安藤は答える。
「追われるっていうのは、何かから逃げていることをいうんだ。おれのは、逃げてるんじゃねえ。何かに向かって逃げてるんだ」
逃走時の安藤の心境が、垣間見えるセリフである。
護送されるパトカーのなかで射精するラストシーン
次に安藤が向かった先は、カタギの友人の田所有二の家。
そこで、黄色いワンピースの女性、田代文子とともにしばらく暮らすのである。実在の田代文子は、日劇ダンシングチーム10期生の田村秀子であろう。
女性ダンサーの身体は、締まるところは締まり、出るところは出るという最高のプロポーションである。その魅力を惜しみなく安藤にさらけ出して、安藤をベッドへと誘う。
田中登監督演出の、椅子で上手に接合部を隠しているのが、なんとも心憎い。逃亡先の最後は、葉山の貸し別荘である。安藤は、葉山の有閑マダムを連れ込み、プールサイドでSEXし始める。そこに警官が襲撃。SEXは中断される。

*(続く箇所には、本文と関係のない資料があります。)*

/-- What the buffer-stack steps do (R440, R441, R444, R448, R449). Readings that the spec leaves open: log entry 22. -/
def Obligations.StackStepsRun : Prop :=
  ∀ s : State,
    (up s = true → ownsStack s = true → (s.stk.chains.any fun h => h.reading.isSome) = false →
      exec .stackSweep s = .next ([0, 1].foldl startSweep s)) ∧
    (∀ chain frame, up s = true → shadowing s = false → ownsStack s = true → readAllOwn s chain frame = true → (Machine.chain s chain).reading = some false →
      exec (.readAllReturn chain true frame) s = .next (finishSweep chain (noteBlanks chain (frameSlots frame) (wholeAgain chain ((frameSlots frame).foldl (takeSlot chain) s))))) ∧
    (∀ chain frame, up s = true → shadowing s = false → ownsStack s = true → readAllOwn s chain frame = true → (Machine.chain s chain).reading = some false →
      exec (.readAllReturn chain false frame) s = .next (goPartial chain ((frameSlots frame).foldl (takeSlot chain) s))) ∧
    (∀ chain atB frame, up s = true → shadowing s = false → ownsStack s = true → readAllOwn s chain frame = true → (Machine.chain s chain).reading = some true →
      exec (.readAllReturn chain atB frame) s = .next (endReread chain ((frameSlots frame).foldl (takeSlot chain) s))) ∧
    (∀ chain atB frame, up s = true → shadowing s = true →
      exec (.readAllReturn chain atB frame) s = .next ((frameSlots frame).foldl (keepSlot chain) s)) ∧
    (∀ chain, up s = true → ownsStack s = true → (Machine.chain s chain).reading = some false →
      exec (.readAllTimeout chain) s = .next (goPartial chain s)) ∧
    (∀ chain, up s = true → ownsStack s = true → (Machine.chain s chain).reading = some true →
      exec (.readAllTimeout chain) s = .next (endReread chain s)) ∧
    (∀ chain counter companions, up s = true → ownsStack s = true → chainLen s chain ≠ 0 → (Machine.chain s chain).enumDue = true →
      exec (.enumerateReturn chain counter true companions) s = .next (breakFound chain counter (onChain chain (fun h => { h with counter := counter, tries := 0, enumDue := false }) s))) ∧
    (∀ chain counter companions, up s = true → ownsStack s = true → chainLen s chain ≠ 0 → (Machine.chain s chain).enumDue = true → counter = chainLen s chain →
      exec (.enumerateReturn chain counter false companions) s = .next (enumerated chain companions s)) ∧
    (∀ chain counter companions, up s = true → ownsStack s = true → chainLen s chain ≠ 0 → (Machine.chain s chain).enumDue = true → counter ≠ chainLen s chain →
      exec (.enumerateReturn chain counter false companions) s = .next (miscounted chain counter s)) ∧
    (∀ chain, up s = true → ownsStack s = true → chainLen s chain ≠ 0 → (Machine.chain s chain).enumDue = true → 1 ≤ (Machine.chain s chain).tries →
      exec (.enumerationRetry chain) s = .next (sendEnumerate chain s)) ∧
    (∀ chain, up s = true → ownsStack s = true → chainLen s chain ≠ 0 → (Machine.chain s chain).state = 4 →
      exec (.enumerationRetry chain) s = .next (sendEnumerate chain s)) ∧
    (up s = true → ownsStack s = true → exec .balanceCycle s = .next ([1, 2, 3, 4].foldl balanceString s)) ∧
    (∀ chain, up s = true → (Machine.chain s chain).permit = true → (Machine.chain s chain).loop.value = false →
      exec (.faultLoopOpen chain) s = .next (settleService (settleLoop chain s))) ∧
    (∀ chain, up s = true → (Machine.chain s chain).permit = false → exec (.faultLoopPermitReturn chain) s = .next (settleLoop chain s))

安藤は、素直に逮捕され、護送されるパトカーのなかでオナニーをする。警官たちの制止を振り切り、射精してしまう。白濁液が、フロントガラスに飛び散るシーンで映画が終わる。
タイトルのとおり、映画では多くのベッドシーンがある。が、演じる安藤には、照れや恥ずかしさはなく、むしろ楽しかったという。当時、その種の映画では男女とも前貼りをするものだったが、安藤は面倒臭がってつけなかった。
安藤昇が俳優として第一線から身を引いたのは、やはり昭和51年がひとつの分岐点である。振り返ってみると、安藤出演作品は、扱う題材がヤクザであることが多かった。が、実際の俳優やスタッフはカタギである。映画撮影で本物のヤクザとの揉めごとはなかったという。
昭和40年代半ばから50年代にかけて東映京都撮影所製作でロケーションともなれば、3代目山口組時代の若頭の山本健一が面倒を見てくれたという。安藤も、山本若頭とはしばしば一緒に飲む仲ではあった。